About this exercise.
A single stretch of the material below is to be transcribed exactly, starting at the line with "def writeCsr (s" and ending after the line with "tmod s.regions (s.domainOf".

Records for the exercise.
-- ==== Sys2Proof/Machine/System.lean ====
section
/-!
DEFINITION. Class 0xD but DBRK, HALT and RTT: CSRs (01 R26, 08 R244, R245), TINV (08 R248), PMIG (08 R249).
-/

namespace Sys2Proof.Machine

open State

/-! ### CSRs. -/

/-- A CSR held by a thread. -/
def laneCsr (l : Lane) (n : Nat) : Nat :=
  match n with
  | 0x000 => l.status.toNat % 8
  | 0x001 => l.epc.toNat
  | 0x002 => l.ecause.toNat % 256
  | _ => l.eaddr.toNat
def setLaneCsr (l : Lane) (n x : Nat) : Lane :=
  match n with
  | 0x000 => { l with status := BitVec.ofNat 32 (x % 8) }
  | 0x001 => { l with epc := BitVec.ofNat 64 x }
  | 0x002 => { l with ecause := BitVec.ofNat 32 (x % 256) }
  | _ => { l with eaddr := BitVec.ofNat 64 x }
/-- Bits [51:12] of a physical base. -/
def baseBits (x : Nat) : Nat := x % 2 ^ 52 / 2 ^ 12 * 2 ^ 12
/-- LEASEMAX clamps the whole value to 1 to 1,024 (08 R244). -/
def clampLease (x : Nat) : Nat := min 1024 (max 1 (x % 2 ^ 32))
/-- FAIRTIME clamps to 256 to 65,536 and rounds down to a step of 16 (01 R26). -/
def clampFair (x : Nat) : Nat := min 65536 (max 256 (x % 2 ^ 32)) / 16 * 16
/-- A CSR held by the core, the gang, the region, the launch or the device, read for a gang. -/
def readCsr (s : State) (slot n : Nat) : Nat :=
  let r := s.regionOf slot
  let seed := (s.launch (s.gang slot).launch).seed.toNat
  match n with
  | 0x004 => (s.trapvec r).toNat
  | 0x010 => if (s.core (coreOf slot)).check then 1 else 0
  | 0x011 => (s.core (coreOf slot)).leasemax
  | 0x012 => (s.gang slot).fairtime
  | 0x020 => s.sampleK
  | 0x021 => s.sampleBase.toNat
  | 0x022 => s.sampleHead.toNat
  | 0x030 => baseBits (s.walkbase r).toNat
  | 0x031 => (s.asid r).toNat
  | 0x040 => seed % 2 ^ 32
  | _ => seed / 2 ^ 32
def writeCsr (s : State) (slot n x : Nat) : State :=
  let c := coreOf slot
  let r := s.regionOf slot
  let q := (s.gang slot).launch
  let w : W64 := BitVec.ofNat 64 x
  match n with
  | 0x004 => { s with regions := tmod s.regions (s.domainOf r) (fun g => { g with csrTrapvec := some w }) }
  | 0x010 => s.modCore c (fun k => { k with check := x % 2 == 1 })
  | 0x011 => s.modCore c (fun k => { k with leasemax := clampLease x })
  | 0x012 => s.modGang slot (fun g => { g with fairtime := clampFair x })
  | 0x020 => { s with sampleK := x % 32, cores := s.cores.map (fun k => (k.1, { k.2 with sampleCount := 0 })) }
  | 0x021 => { s with sampleBase := BitVec.ofNat 64 (baseBits x + x % 32) }
  | 0x022 => { s with sampleHead := w }
  | 0x030 => { s with regions := tmod s.regions r (fun g => { g with csrWalkbase := some (BitVec.ofNat 64 (baseBits x)) }) }
  | 0x031 => { s with regions := tmod s.regions r (fun g => { g with csrAsid := some (BitVec.ofNat 16 x) }) }
  | 0x040 => s.modLaunch q (fun l => { l with seed := BitVec.ofNat 64 (l.seed.toNat / 2 ^ 32 * 2 ^ 32 + x % 2 ^ 32) })
  | _ => s.modLaunch q (fun l => { l with seed := BitVec.ofNat 64 (l.seed.toNat % 2 ^ 32 + x % 2 ^ 32 * 2 ^ 32) })

def execCsrr (h : Hdr) (f : FmtM) (s : State) : Host.Outcome State Fault Refusal :=
  runInstr (.csrr h f) s (fun cx s =>
    let n := f.off.toNat
    let w := widthRegs f.width
    if cx.act.isEmpty then (s, [])
    else if csrThreadHeld n then
      (cx.act.foldl (fun s t => s.writeVs t cx.lat f.d.toNat (wordsOf w (laneCsr (s.lane t) n))) s, [])
    else
      let ws := wordsOf w (readCsr s cx.slot n)
      -- a read of SAMPLEHEAD is an acquire at device scope (12 R325)
      let s := if n == 0x022 then s.dropClean cx.core else s
      if f.op == 1 then (s.writeKs cx.ts cx.slot cx.lat f.d.toNat ws, [])
      else (cx.act.foldl (fun s t => s.writeVs t cx.lat f.d.toNat ws) s, []))
def execCsrw (h : Hdr) (f : FmtM) (s : State) : Host.Outcome State Fault Refusal :=
  runInstr (.csrw h f) s (fun cx s =>
    let n := f.off.toNat
    let val := s.fieldValue cx f.kB f.b (widthRegs f.width)
    match cx.act with
    | [] => (s, [])
    | t :: _ =>
      if csrThreadHeld n then (cx.act.foldl (fun s' t => s'.modLane t (fun l => setLaneCsr l n (val t))) s, [])
      else (writeCsr s cx.slot n (val t), []))

/-! ### TINV (08 R248). -/

/-- Remove entries from every TLB and walk cache. -/
def dropTranslations (s : State) (tlb : TlbEntry → Bool) (walk : WalkEntry → Bool) : State :=
  { s with cores := s.cores.map (fun k =>
      (k.1, { k.2 with tlb := k.2.tlb.filter (fun e => !tlb e), walks := k.2.walks.filter (fun e => !walk e) })) }
/-- TINV.va of one page in one address space. -/
def dropPage (s : State) (asid va : Nat) : State :=
  dropTranslations s (fun e => tlbHit e asid va)
    (fun e => e.asid == asid && e.above == va / 2 ^ pageBits (e.level + 1))
def execTinv (h : Hdr) (f : FmtM) (s : State) : Host.Outcome State Fault Refusal :=
  runInstr (.tinv h f) s (fun cx s =>
    match cx.act with
    | [] => (s, [])
    | t :: _ =>
      match f.op.toNat with
      | 0 =>
        let va := s.globalVa cx f t
        if !canonicalVa va then (s, [])
        else (dropPage s (s.asid (s.regionOf cx.slot)).toNat (va.toNat % 2 ^ 57), [])
      | 1 =>
        let a := (s.kreg cx.ts cx.slot f.a.toNat).toNat % 2 ^ 16
        (dropTranslations s (fun e => e.asid == a && !pteBit e.pte 8) (fun e => e.asid == a), [])
      | _ => (dropTranslations s (fun _ => true) (fun _ => true), []))

/-! ### PMIG (08 R249). -/

/-- The level-0 leaf of an address as the tables in memory hold it: a drain still to wait for, or the entry's address
and bits. -/
def findLeaf (s : State) (va : Nat) : Nat → Nat → Option (Option (Nat × W64)) × State
  | 0, _ => (some none, s)
  | level + 1, table =>
    let at' := table + 8 * vaIndex va level
    if !isDevMem at' then (some none, s)
    else
      let r := s.homeReady (at' / 128)
      if !r.1 then (none, r.2)
      else
        let p : W64 := BitVec.ofNat 64 (r.2.natAt at' 8)
        if !pteBit p 0 then (some none, r.2)
        else if pteBit p 1 then (some (if level == 0 && leafOk p 0 then some (at', p) else none), r.2)
        else if !nodeOk p level then (some none, r.2)
        else findLeaf r.2 va level (ptePa p)
/-- The status of a migration request, and the migration it makes. DEDUCED, log 55. -/
def migrationStatus (s : State) (tier : Bool) (leaf : Option (Nat × W64)) : Nat :=
  match leaf with
  | none => 3
  | some (at', p) =>
    if pteHost p || !(ptePa p < 2 ^ 41) then 3
    else if pteMigrating p then 2
    else if pteBit p 10 == tier then 1
    else if s.migrations.any (fun m => m.2.pteAt == at') then 2
    else 0
def addMigration (s : State) (va asid : Nat) (tier : Bool) (at' : Nat) (p : W64) : State :=
  let m : Migration := { va := BitVec.ofNat 64 (va / 2 ^ 16 * 2 ^ 16), asid := asid, pteAt := at', pte := p
                         toTier := if tier then 1 else 0, step := 0, frame := 0, await := [] }
  { s with nextId := s.nextId + 1, migrations := tput s.migrations s.nextId m }

/-- The leaves that the acting lanes' pages have, in lane order; none: a drain to wait for. -/
def pmigLeaves (s : State) (cx : Ctx) (f : FmtM) : Option (List (Nat × Option (Nat × W64))) × State :=
  let r := s.regionOf cx.slot
  let root := ((s.walkbase r).extractLsb' 14 38).toNat * 2 ^ 14
  let rootOk := (s.walkbase r).extractLsb' 12 2 == 0
  cx.act.foldl (fun (acc : Option (List (Nat × Option (Nat × W64))) × State) t =>
    let va := acc.2.globalVa cx f t
    if !canonicalVa va || !rootOk then (acc.1.map (fun l => l ++ [(t, none)]), acc.2)
    else
      let x := findLeaf acc.2 (va.toNat % 2 ^ 57) 4 root
      (match acc.1, x.1 with
       | some l, some e => some (l ++ [(t, e)])
       | _, _ => none, x.2)) (some [], s)
/-- The migrations that the lanes' leaves make, in lane order. -/
def pmigStart (s : State) (cx : Ctx) (f : FmtM) (tier : Bool) (ls : List (Nat × Option (Nat × W64))) : State :=
  let r := s.regionOf cx.slot
  ls.foldl (fun (s : State) l =>
    match l.2 with
    | some (at', p) =>
      if migrationStatus s tier l.2 == 0 then
        addMigration s ((s.globalVa cx f l.1).toNat % 2 ^ 57) (s.asid r).toNat tier at' p
      else s
    | none => s) s
def execPmig (h : Hdr) (f : FmtM) (s : State) : Host.Outcome State Fault Refusal :=
  runInstr (.pmig h f) s (fun cx s =>
    let tier := f.op.getLsbD 0
    match pmigLeaves s cx f with
    | (none, s) => (s, cx.ts.map (fun t => (t, .stay .ready)))
    | (some ls, s) =>
      let st := ls.map (fun l => (l.1, migrationStatus s tier l.2))
      (st.foldl (fun s p => s.writeV p.1 f.d.toNat (BitVec.ofNat 32 p.2) cx.lat) (pmigStart s cx f tier ls), []))

end Sys2Proof.Machine
end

Answer to this task.
def writeCsr (s : State) (slot n x : Nat) : State :=
  let c := coreOf slot
  let r := s.regionOf slot
  let q := (s.gang slot).launch
  let w : W64 := BitVec.ofNat 64 x
  match n with
  | 0x004 => { s with regions := tmod s.regions (s.domainOf r) (fun g => { g with csrTrapvec := some w }) }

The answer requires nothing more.